On the flip side, if you had recalled the dream and took the risk to make the buy; not only would you have had a real psychic dream but you would've profited as a result. Try not to confuse psychic dreams with deja vu as the latter happens to the tee, and the former plays out through symbolism you'll need to decipher. If you feel like you've experienced something before in a dream, chances are you have; try your best to recall more and piece the message from your subconscious mind together into a coherent message. Eventually, you'll begin to have lucid experiences at will; and who knows, some may accurately foretell the future.
Not all erotic dream sequences are "wet dreams", but the primary reason we remember them is due to the emission of fluids we awaken to. Contrary to popular belief, both men and women can experience wet dreams, and second to nightmares are the most memorable ones.
Based upon the results I've obtained from asking over 100 men and women if they knew they were dreaming during the erotic encounter: a little over 60% claimed they didn't realize they were dreaming until they'd awakened, 35% claim to have been aware they were dreaming, and a surprising 5% claim they've become familiar with their ethereal partner and have the experience quite often.
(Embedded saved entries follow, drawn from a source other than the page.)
@[simp] theorem setQueue_frame10 (s : State) (q : Nat) (x : Queue) :
    (setQueue s q x).inHand = s.inHand ∧ (setQueue s q x).redeliv = s.redeliv ∧ (setQueue s q x).svcCfg = s.svcCfg ∧
    (setQueue s q x).svcObjs = s.svcObjs ∧ (setQueue s q x).svcServed = s.svcServed ∧ (setQueue s q x).storeDigest = s.storeDigest ∧
    (setQueue s q x).logLen = s.logLen ∧ (setQueue s q x).certSerial = s.certSerial ∧ (setQueue s q x).boot = s.boot :=
  let ⟨v0, h⟩ := setQueue_only s q x
  only_queues10 v0 h

@[simp] theorem setQueue_frame11 (s : State) (q : Nat) (x : Queue) :
    (setQueue s q x).tabBad = s.tabBad ∧ (setQueue s q x).aonFailed = s.aonFailed ∧ (setQueue s q x).wdogAt = s.wdogAt ∧
    (setQueue s q x).replicas = s.replicas :=
  let ⟨v0, h⟩ := setQueue_only s q x
  only_queues11 v0 h

theorem setEport_only (s : State) (p : Nat) (x : EPort) :
    ∃ v0, setEport s p x = { s with eports := v0 } :=
  ⟨_, rfl⟩
theorem only_eports1 {s t : State} (v0 : SMap EPort) (h : t = { s with eports := v0 }) :
    t.baseCount = s.baseCount ∧ t.regs = s.regs ∧ t.tabs = s.tabs ∧ t.snaps = s.snaps ∧ t.pending = s.pending ∧
    t.freeCtr = s.freeCtr ∧ t.out = s.out ∧ t.resp = s.resp ∧ t.escal = s.escal := by
  subst h; exact ⟨rfl, rfl, rfl, rfl, rfl, rfl, rfl, rfl, rfl⟩

theorem only_eports2 {s t : State} (v0 : SMap EPort) (h : t = { s with eports := v0 }) :
    t.rdShadow = s.rdShadow ∧ t.wrShadow = s.wrShadow ∧ t.tblCmd = s.tblCmd ∧ t.parBad = s.parBad ∧ t.mode = s.mode ∧
    t.pins = s.pins ∧ t.doms = s.doms ∧ t.holds = s.holds ∧ t.resets = s.resets := by
  subst h; exact ⟨rfl, rfl, rfl, rfl, rfl, rfl, rfl, rfl, rfl⟩

theorem only_eports3 {s t : State} (v0 : SMap EPort) (h : t = { s with eports := v0 }) :
    t.d2d = s.d2d ∧ t.queues = s.queues ∧ t.admitting = s.admitting ∧ t.jobs = s.jobs ∧ t.rxOpen = s.rxOpen ∧
    t.pipes = s.pipes ∧ t.gates = s.gates ∧ t.gran = s.gran ∧ t.page = s.page := by
  subst h; exact ⟨rfl, rfl, rfl, rfl, rfl, rfl, rfl, rfl, rfl⟩

theorem only_eports4 {s t : State} (v0 : SMap EPort) (h : t = { s with eports := v0 }) :
    t.dramBad = s.dramBad ∧ t.cqueues = s.cqueues ∧ t.cust = s.cust ∧ t.dimms = s.dimms ∧ t.nextId = s.nextId ∧
    t.inj = s.inj ∧ t.insp = s.insp ∧ t.foot = s.foot ∧ t.fwTabs = s.fwTabs := by
  subst h; exact ⟨rfl, rfl, rfl, rfl, rfl, rfl, rfl, rfl, rfl⟩

theorem only_eports5 {s t : State} (v0 : SMap EPort) (h : t = { s with eports := v0 }) :
    t.therm = s.therm ∧ t.pcie = s.pcie ∧ t.tbs = s.tbs ∧ t.mtrLast = s.mtrLast ∧ t.mirCnt = s.mirCnt ∧
    t.mirSeq = s.mirSeq ∧ t.lpmStuck = s.lpmStuck ∧ t.caps = s.caps ∧ t.chans = s.chans := by
  subst h; exact ⟨rfl, rfl, rfl, rfl, rfl, rfl, rfl, rfl, rfl⟩

theorem only_eports6 {s t : State} (v0 : SMap EPort) (h : t = { s with eports := v0 }) :
    t.scratch = s.scratch ∧ t.span = s.span ∧ t.tioFifo = s.tioFifo ∧ t.tioLast = s.tioLast ∧ t.sense = s.sense ∧
    t.colls = s.colls ∧ t.modRetry = s.modRetry ∧ t.eqHeld = s.eqHeld ∧ t.modNacks = s.modNacks := by
  subst h; exact ⟨rfl, rfl, rfl, rfl, rfl, rfl, rfl, rfl, rfl⟩

theorem only_eports7 {s t : State} (v0 : SMap EPort) (h : t = { s with eports := v0 }) :
    t.fecWin = s.fecWin ∧ t.eyeLane = s.eyeLane ∧ t.cagePins = s.cagePins ∧ t.xferCmd = s.xferCmd ∧ t.diagCmd = s.diagCmd ∧
    t.mirHeld = s.mirHeld ∧ t.stamps = s.stamps ∧ t.tcPorts = s.tcPorts ∧ t.ptpPorts = s.ptpPorts := by
  subst h; exact ⟨rfl, rfl, rfl, rfl, rfl, rfl, rfl, rfl, rfl⟩

theorem only_eports8 {s t : State} (v0 : SMap EPort) (h : t = { s with eports := v0 }) :
    t.lifts = s.lifts ∧ t.groups = s.groups ∧ t.dispatchAt = s.dispatchAt ∧ t.bscFifo = s.bscFifo ∧ t.stepped = s.stepped ∧
    t.sqs = s.sqs ∧ t.cqs = s.cqs ∧ t.txWait = s.txWait ∧ t.rxWait = s.rxWait := by
  subst h; exact ⟨rfl, rfl, rfl, rfl, rfl, rfl, rfl, rfl, rfl⟩

theorem only_eports9 {s t : State} (v0 : SMap EPort) (h : t = { s with eports := v0 }) :
    t.turns = s.turns ∧ t.lostTx = s.lostTx ∧ t.lastReason = s.lastReason ∧ t.scratchNew = s.scratchNew ∧ t.scratchMem = s.scratchMem ∧
    t.blkImg = s.blkImg ∧ t.svcOp = s.svcOp ∧ t.buckets = s.buckets ∧ t.embHold = s.embHold := by
  subst h; exact ⟨rfl, rfl, rfl, rfl, rfl, rfl, rfl, rfl, rfl⟩

theorem only_eports10 {s t : State} (v0 : SMap EPort) (h : t = { s with eports := v0 }) :
    t.inHand = s.inHand ∧ t.redeliv = s.redeliv ∧ t.svcCfg = s.svcCfg ∧ t.svcObjs = s.svcObjs ∧ t.svcServed = s.svcServed ∧
    t.storeDigest = s.storeDigest ∧ t.logLen = s.logLen ∧ t.certSerial = s.certSerial ∧ t.boot = s.boot := by
  subst h; exact ⟨rfl, rfl, rfl, rfl, rfl, rfl, rfl, rfl, rfl⟩

theorem only_eports11 {s t : State} (v0 : SMap EPort) (h : t = { s with eports := v0 }) :
    t.tabBad = s.tabBad ∧ t.aonFailed = s.aonFailed ∧ t.wdogAt = s.wdogAt ∧ t.replicas = s.replicas := by
  subst h; exact ⟨rfl, rfl, rfl, rfl⟩

@[simp] theorem setEport_frame1 (s : State) (p : Nat) (x : EPort) :
    (setEport s p x).baseCount = s.baseCount ∧ (setEport s p x).regs = s.regs ∧ (setEport s p x).tabs = s.tabs ∧
    (setEport s p x).snaps = s.snaps ∧ (setEport s p x).pending = s.pending ∧ (setEport s p x).freeCtr = s.freeCtr ∧
    (setEport s p x).out = s.out ∧ (setEport s p x).resp = s.resp ∧ (setEport s p x).escal = s.escal :=
  let ⟨v0, h⟩ := setEport_only s p x
  only_eports1 v0 h

@[simp] theorem setEport_frame2 (s : State) (p : Nat) (x : EPort) :
    (setEport s p x).rdShadow = s.rdShadow ∧ (setEport s p x).wrShadow = s.wrShadow ∧ (setEport s p x).tblCmd = s.tblCmd ∧
    (setEport s p x).parBad = s.parBad ∧ (setEport s p x).mode = s.mode ∧ (setEport s p x).pins = s.pins ∧
    (setEport s p x).doms = s.doms ∧ (setEport s p x).holds = s.holds ∧ (setEport s p x).resets = s.resets :=
  let ⟨v0, h⟩ := setEport_only s p x
  only_eports2 v0 h

@[simp] theorem setEport_frame3 (s : State) (p : Nat) (x : EPort) :
    (setEport s p x).d2d = s.d2d ∧ (setEport s p x).queues = s.queues ∧ (setEport s p x).admitting = s.admitting ∧
    (setEport s p x).jobs = s.jobs ∧ (setEport s p x).rxOpen = s.rxOpen ∧ (setEport s p x).pipes = s.pipes ∧
    (setEport s p x).gates = s.gates ∧ (setEport s p x).gran = s.gran ∧ (setEport s p x).page = s.page :=
  let ⟨v0, h⟩ := setEport_only s p x
  only_eports3 v0 h

@[simp] theorem setEport_frame4 (s : State) (p : Nat) (x : EPort) :
    (setEport s p x).dramBad = s.dramBad ∧ (setEport s p x).cqueues = s.cqueues ∧ (setEport s p x).cust = s.cust ∧
    (setEport s p x).dimms = s.dimms ∧ (setEport s p x).nextId = s.nextId ∧ (setEport s p x).inj = s.inj ∧
    (setEport s p x).insp = s.insp ∧ (setEport s p x).foot = s.foot ∧ (setEport s p x).fwTabs = s.fwTabs :=
  let ⟨v0, h⟩ := setEport_only s p x
  only_eports4 v0 h

@[simp] theorem setEport_frame5 (s : State) (p : Nat) (x : EPort) :
    (setEport s p x).therm = s.therm ∧ (setEport s p x).pcie = s.pcie ∧ (setEport s p x).tbs = s.tbs ∧
    (setEport s p x).mtrLast = s.mtrLast ∧ (setEport s p x).mirCnt = s.mirCnt ∧ (setEport s p x).mirSeq = s.mirSeq ∧
    (setEport s p x).lpmStuck = s.lpmStuck ∧ (setEport s p x).caps = s.caps ∧ (setEport s p x).chans = s.chans :=
  let ⟨v0, h⟩ := setEport_only s p x
  only_eports5 v0 h

@[simp] theorem setEport_frame6 (s : State) (p : Nat) (x : EPort) :
    (setEport s p x).scratch = s.scratch ∧ (setEport s p x).span = s.span ∧ (setEport s p x).tioFifo = s.tioFifo ∧
    (setEport s p x).tioLast = s.tioLast ∧ (setEport s p x).sense = s.sense ∧ (setEport s p x).colls = s.colls ∧
    (setEport s p x).modRetry = s.modRetry ∧ (setEport s p x).eqHeld = s.eqHeld ∧ (setEport s p x).modNacks = s.modNacks :=
  let ⟨v0, h⟩ := setEport_only s p x
  only_eports6 v0 h

@[simp] theorem setEport_frame7 (s : State) (p : Nat) (x : EPort) :
    (setEport s p x).fecWin = s.fecWin ∧ (setEport s p x).eyeLane = s.eyeLane ∧ (setEport s p x).cagePins = s.cagePins ∧
    (setEport s p x).xferCmd = s.xferCmd ∧ (setEport s p x).diagCmd = s.diagCmd ∧ (setEport s p x).mirHeld = s.mirHeld ∧
    (setEport s p x).stamps = s.stamps ∧ (setEport s p x).tcPorts = s.tcPorts ∧ (setEport s p x).ptpPorts = s.ptpPorts :=
  let ⟨v0, h⟩ := setEport_only s p x
  only_eports7 v0 h

@[simp] theorem setEport_frame8 (s : State) (p : Nat) (x : EPort) :
    (setEport s p x).lifts = s.lifts ∧ (setEport s p x).groups = s.groups ∧ (setEport s p x).dispatchAt = s.dispatchAt ∧
    (setEport s p x).bscFifo = s.bscFifo ∧ (setEport s p x).stepped = s.stepped ∧ (setEport s p x).sqs = s.sqs ∧
    (setEport s p x).cqs = s.cqs ∧ (setEport s p x).txWait = s.txWait ∧ (setEport s p x).rxWait = s.rxWait :=
  let ⟨v0, h⟩ := setEport_only s p x
  only_eports8 v0 h

@[simp] theorem setEport_frame9 (s : State) (p : Nat) (x : EPort) :
    (setEport s p x).turns = s.turns ∧ (setEport s p x).lostTx = s.lostTx ∧ (setEport s p x).lastReason = s.lastReason ∧
    (setEport s p x).scratchNew = s.scratchNew ∧ (setEport s p x).scratchMem = s.scratchMem ∧ (setEport s p x).blkImg = s.blkImg ∧
    (setEport s p x).svcOp = s.svcOp ∧ (setEport s p x).buckets = s.buckets ∧ (setEport s p x).embHold = s.embHold :=
  let ⟨v0, h⟩ := setEport_only s p x
  only_eports9 v0 h

@[simp] theorem setEport_frame10 (s : State) (p : Nat) (x : EPort) :
    (setEport s p x).inHand = s.inHand ∧ (setEport s p x).redeliv = s.redeliv ∧ (setEport s p x).svcCfg = s.svcCfg ∧
    (setEport s p x).svcObjs = s.svcObjs ∧ (setEport s p x).svcServed = s.svcServed ∧ (setEport s p x).storeDigest = s.storeDigest ∧
    (setEport s p x).logLen = s.logLen ∧ (setEport s p x).certSerial = s.certSerial ∧ (setEport s p x).boot = s.boot :=
  let ⟨v0, h⟩ := setEport_only s p x
  only_eports10 v0 h

@[simp] theorem setEport_frame11 (s : State) (p : Nat) (x : EPort) :
    (setEport s p x).tabBad = s.tabBad ∧ (setEport s p x).aonFailed = s.aonFailed ∧ (setEport s p x).wdogAt = s.wdogAt ∧
    (setEport s p x).replicas = s.replicas :=
  let ⟨v0, h⟩ := setEport_only s p x
  only_eports11 v0 h

theorem setPipe_only (s : State) (k : Nat) (x : Pipe) :
    ∃ v0, setPipe s k x = { s with pipes := v0 } :=
  ⟨_, rfl⟩
theorem only_pipes1 {s t : State} (v0 : SMap Pipe) (h : t = { s with pipes := v0 }) :
    t.baseCount = s.baseCount ∧ t.regs = s.regs ∧ t.tabs = s.tabs ∧ t.snaps = s.snaps ∧ t.pending = s.pending ∧
    t.freeCtr = s.freeCtr ∧ t.out = s.out ∧ t.resp = s.resp ∧ t.escal = s.escal := by
  subst h; exact ⟨rfl, rfl, rfl, rfl, rfl, rfl, rfl, rfl, rfl⟩

theorem only_pipes2 {s t : State} (v0 : SMap Pipe) (h : t = { s with pipes := v0 }) :
    t.rdShadow = s.rdShadow ∧ t.wrShadow = s.wrShadow ∧ t.tblCmd = s.tblCmd ∧ t.parBad = s.parBad ∧ t.mode = s.mode ∧
    t.pins = s.pins ∧ t.doms = s.doms ∧ t.holds = s.holds ∧ t.resets = s.resets := by
  subst h; exact ⟨rfl, rfl, rfl, rfl, rfl, rfl, rfl, rfl, rfl⟩

theorem only_pipes3 {s t : State} (v0 : SMap Pipe) (h : t = { s with pipes := v0 }) :
    t.d2d = s.d2d ∧ t.queues = s.queues ∧ t.eports = s.eports ∧ t.admitting = s.admitting ∧ t.jobs = s.jobs ∧
    t.rxOpen = s.rxOpen ∧ t.gates = s.gates ∧ t.gran = s.gran ∧ t.page = s.page := by
  subst h; exact ⟨rfl, rfl, rfl, rfl, rfl, rfl, rfl, rfl, rfl⟩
One factor most people fail to realize and/or refuse to admit, is that most wet dreams are self stimulated. Yes, there's an act of masturbation involved, though a subconscious one. Most wet dreams are initiated and maintained by our hands or something else stimulating our genital area while we sleep. There's many instances where no contact has been made with the genitals, and an orgasm or ejaculation takes place due to mental stimulus alone; but the majority are caused by a combination of thought and touch. Nevertheless, we should take advantage of these erotic encounters in order to activate a lucid experience and explore the sequence deeper than where our subconscious desires would've guided us passively.
So you just woke up and while heading to the bathroom you see a bouquet of balloons in the hallway; not knowing how they got there, you grab a hold and see a note attached to them. Before you know it, the roof of your house has flew off and you're ascending into the sky by way of the balloons you're holding on to. Absolutely terrified, you realize it's the end and hold your breath as you drift off into outer space; only to wake up moments later in the bed you'd just left.
"Dreams within a dream" are fun ways for us to realize we'd had a lucid experience. Though a shock, there's always a sense of "awe" when we realize we were dreaming the entire time. Likewise, when we awaken and believe we really do have $100,000 in our possession only to realize it was just a dream; this too falls into the dreaming dreams category.
We should use these experiences as templates to navigating dream sequences at will. The act of falling asleep in a dream, only to awaken in another one is the basic premise of how "dream travel" works. Practice this once lucidity is achieved within a dream, and see where it takes you.
You've made it to the end of our introductory segment of Dream Theory. I hope the information you've consumed thus far has enhanced, and/or confirmed your knowledge and wisdom regarding the subject. Here's a quick recap of what we've covered thus far.
1) That fact that you can recall a dream means you've had a lucid experience. All dreams are lucid dreams.
2) The Ethereal Realm is where all forms of sentient life may project consciousness to, and experience dreams.
3) Only you can interpret your dreams, they're as unique to you as your fingerprint.
4) Dreams are experienced objectively, and/or subjectively.
5) Lucid dreaming is, in essence, the most basic form of Astral Projection.